Menilik beberapa jenis kultur politik yang disebutkan di atas, tipe manakah yang relevan untuk menjelaskan kultur politik di Indonesia saat ini?

Menjawab pertanyaan tersebut tidaklah mudah. Pembaca harus mencermati ciri-cirinya satu persatu sebab sering kali satu ciri di satu tipe relevan, namun ciri lain di tipe lain juga relevan. Saya melihat kultur politik di Indonesia bisa mencakup ketiganya sekaligus.

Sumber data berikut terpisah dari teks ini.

theorem below_succ (lens : List Nat) {len : Nat} (h : 0 < len) :
    below lens (len + 1) = below lens len + lens.count len * 2 ^ (15 - len) := by
  induction lens with
  | nil => simp [below]
  | cons l lens ih =>
    simp only [below, ih, List.count_cons]
    by_cases h1 : l = len
    · subst h1
      have e1 : 0 < l ∧ l < l + 1 := by omega
      rw [if_pos e1, if_neg (by omega), if_pos (beq_self_eq_true l)]
      ring
    · have h2 : (l == len) = false := by simpa using h1
      have e : (0 < l ∧ l < len + 1) ↔ (0 < l ∧ l < len) := by omega
      simp only [e, h2, Bool.false_eq_true, if_false, Nat.add_zero]
      ring

theorem below_mono (lens : List Nat) {a b : Nat} (h : a ≤ b) : below lens a ≤ below lens b := by
  induction lens with
  | nil => simp [below]
  | cons l lens ih =>
    simp only [below]
    have := Nat.two_pow_pos (15 - l)
    split <;> split <;> omega

theorem below_kraft {lens : List Nat} (h : ∀ l ∈ lens, l ≤ 15) : below lens 16 = kraft 15 lens := by
  induction lens with
  | nil => rfl
  | cons l lens ih =>
    have h1 := h l (by simp)
    have h2 := ih (fun x hx => h x (by simp [hx]))
    simp only [below, h2, kraft, List.filter_cons]
    by_cases e : 0 < l
    · have e2 : 0 < l ∧ l < 16 := by omega
      simp [e, e2]
    · have e2 : ¬ (0 < l ∧ l < 16) := by omega
      simp [e]

theorem below_one (lens : List Nat) : below lens 1 = 0 := by
  induction lens with
  | nil => rfl
  | cons l lens ih =>
    rw [below, if_neg (by omega), ih]

/-- What the last code says of the code space taken so far. -/
def Taken (len : Nat) (last : Option (Nat × Nat)) (k : Nat) : Prop :=
  match last with
  | none => k = 0
  | some (c, p) => p ≤ len ∧ (c + 1) * 2 ^ (15 - p) = k

theorem nextCode_taken {len k : Nat} {last : Option (Nat × Nat)} (h : Taken len last k) (hl : len ≤ 15) :
    nextCode len last * 2 ^ (15 - len) = k := by
  cases last with
  | none => simp only [Taken] at h; simp [nextCode, h]
  | some x =>
    obtain ⟨c, p⟩ := x
    obtain ⟨hp, hk⟩ := h
    simp only [nextCode]
    split
    · rename_i e; rw [e]; exact hk
    · rw [Nat.mul_assoc, ← Nat.pow_add, ← hk]
      congr 2
      omega

/-- One pass of 44_huffman.md R227. -/
theorem canonPass_spec {len : Nat} (hl : len ≤ 15) (table : List (Nat × Nat)) (last : Option (Nat × Nat)) (k : Nat)
    (h : Taken len last k) :
    (canonPass len table last).1.map Prod.fst = table.map Prod.fst ∧
    Taken len (canonPass len table last).2 (k + (table.map Prod.fst).count len * 2 ^ (15 - len)) ∧
    ∀ (s : Nat) (x : Nat × Nat), table[s]? = some x →
      ∃ c, (canonPass len table last).1[s]? = some (x.1, c) ∧
        (x.1 ≠ len → c = x.2) ∧
        (x.1 = len → c * 2 ^ (15 - len) = k + ((table.map Prod.fst).take s).count len * 2 ^ (15 - len)) := by
  induction table generalizing last k with
  | nil => simpa [canonPass] using h
  | cons x rest ih =>
    obtain ⟨l, c⟩ := x
    by_cases e : l = len
    · subst e
      have hn := nextCode_taken h hl
      have ht : Taken l (some (nextCode l last, l)) (k + 2 ^ (15 - l)) :=
        ⟨le_refl _, by rw [Nat.add_mul, hn, Nat.one_mul]⟩
      obtain ⟨i1, i2, i3⟩ := ih (some (nextCode l last, l)) _ ht
      simp only [canonPass, if_true]
      refine ⟨by simp [i1], ?_, ?_⟩
      · simp only [List.map_cons, List.count_cons_self]
        rw [Nat.add_mul, Nat.one_mul, Nat.add_comm (_ * _) (2 ^ _), ← Nat.add_assoc]
        exact i2
      · intro s x hs
        cases s with
        | zero =>
          simp only [List.getElem?_cons_zero, Option.some.injEq] at hs
          subst hs
          exact ⟨_, rfl, fun hne => absurd rfl hne, fun _ => by simpa using hn⟩
        | succ s =>
          simp only [List.getElem?_cons_succ] at hs
          obtain ⟨c', j1, j2, j3⟩ := i3 s x hs
          refine ⟨c', by simpa using j1, j2, fun hx => ?_⟩
          rw [j3 hx]
          simp only [List.map_cons, List.take_succ_cons, List.count_cons_self]
          ring
    · obtain ⟨i1, i2, i3⟩ := ih last k h
      simp only [canonPass, if_neg e]
      have e2 : (l == len) = false := by simpa using e
      refine ⟨by simp [i1], ?_, ?_⟩
      · simp only [List.map_cons, List.count_cons, e2]
        simpa using i2
      · intro s x hs
        cases s with
        | zero =>
          simp only [List.getElem?_cons_zero, Option.some.injEq] at hs
          subst hs
          exact ⟨_, rfl, fun _ => rfl, fun hx => absurd hx e⟩
        | succ s =>
          simp only [List.getElem?_cons_succ] at hs
          obtain ⟨c', j1, j2, j3⟩ := i3 s x hs
          refine ⟨c', by simpa using j1, j2, fun hx => ?_⟩
          rw [j3 hx]
          simp [List.count_cons, e2]

/-- All passes of 44_huffman.md R227. -/
theorem canonPasses_spec (n a : Nat) (table : List (Nat × Nat)) (last : Option (Nat × Nat)) (ha : 0 < a)
    (hn : a + n ≤ 16) (h : Taken a last (below (table.map Prod.fst) a)) :
    (canonPasses (List.range' a n) table last).map Prod.fst = table.map Prod.fst ∧
    ∀ (s : Nat) (x : Nat × Nat), table[s]? = some x →
      ∃ c, (canonPasses (List.range' a n) table last)[s]? = some (x.1, c) ∧
        (¬ (a ≤ x.1 ∧ x.1 < a + n) → c = x.2) ∧
        (a ≤ x.1 ∧ x.1 < a + n → c * 2 ^ (15 - x.1) = below (table.map Prod.fst) x.1
          + ((table.map Prod.fst).take s).count x.1 * 2 ^ (15 - x.1)) := by
  induction n generalizing a table last with
  | zero => exact ⟨rfl, fun s x hs => ⟨x.2, hs, fun _ => rfl, fun h => by omega⟩⟩
  | succ n ih =>
    rw [List.range'_succ]
    simp only [canonPasses]
    obtain ⟨p1, p2, p3⟩ := canonPass_spec (len := a) (by omega) table last _ h
    have hb : Taken (a + 1) (canonPass a table last).2 (below ((canonPass a table last).1.map Prod.fst) (a + 1)) := by
      rw [p1, below_succ _ ha]
      revert p2
      generalize (canonPass a table last).2 = l'
      cases l' with
      | none => exact id
      | some y => exact fun ⟨q1, q2⟩ => ⟨by omega, q2⟩
    obtain ⟨i1, i2⟩ := ih (a + 1) (canonPass a table last).1 (canonPass a table last).2 (by omega) (by omega) hb
    refine ⟨i1.trans p1, fun s x hs => ?_⟩
    obtain ⟨c, q1, q2, q3⟩ := p3 s x hs
    obtain ⟨c', r1, r2, r3⟩ := i2 s (x.1, c) q1
    refine ⟨c', r1, fun hx => ?_, fun hx => ?_⟩
    · rw [r2 (by simp only; omega), q2 (by omega)]
    · by_cases e : x.1 = a
      · rw [r2 (by simp only; omega), e]
        exact q3 e
      · have := r3 ⟨by simp only; omega, by simp only; omega⟩
        rw [p1] at this
        exact this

Beberapa alasan bisa dikemukakan di sini. Misalnya, mayoritas warga negara Indonesia berpartisipasi aktif pada pilpres kemarin. Namun sentiment kedaerahan, kesukuan, keagamaan masih relatif kuat, sehingga menandari bahwa kultur politik parokial belum sepenuhnya hilang. Belum lagi sikap apatis dan menurunnya kepercayaan terhadap pemimpin politik seiring masih tingginya perilaku korup pejabat tinggi di pusat dan daerah.

Namun demikian, perlu digarisbawahi bahwa kultur politik Indonesia masih terus didorong ke arah partisipatif. Bagaimanapun, demokrasi yang ideal menuntut partisipasi warga yang tinggi pada kehidupan politik.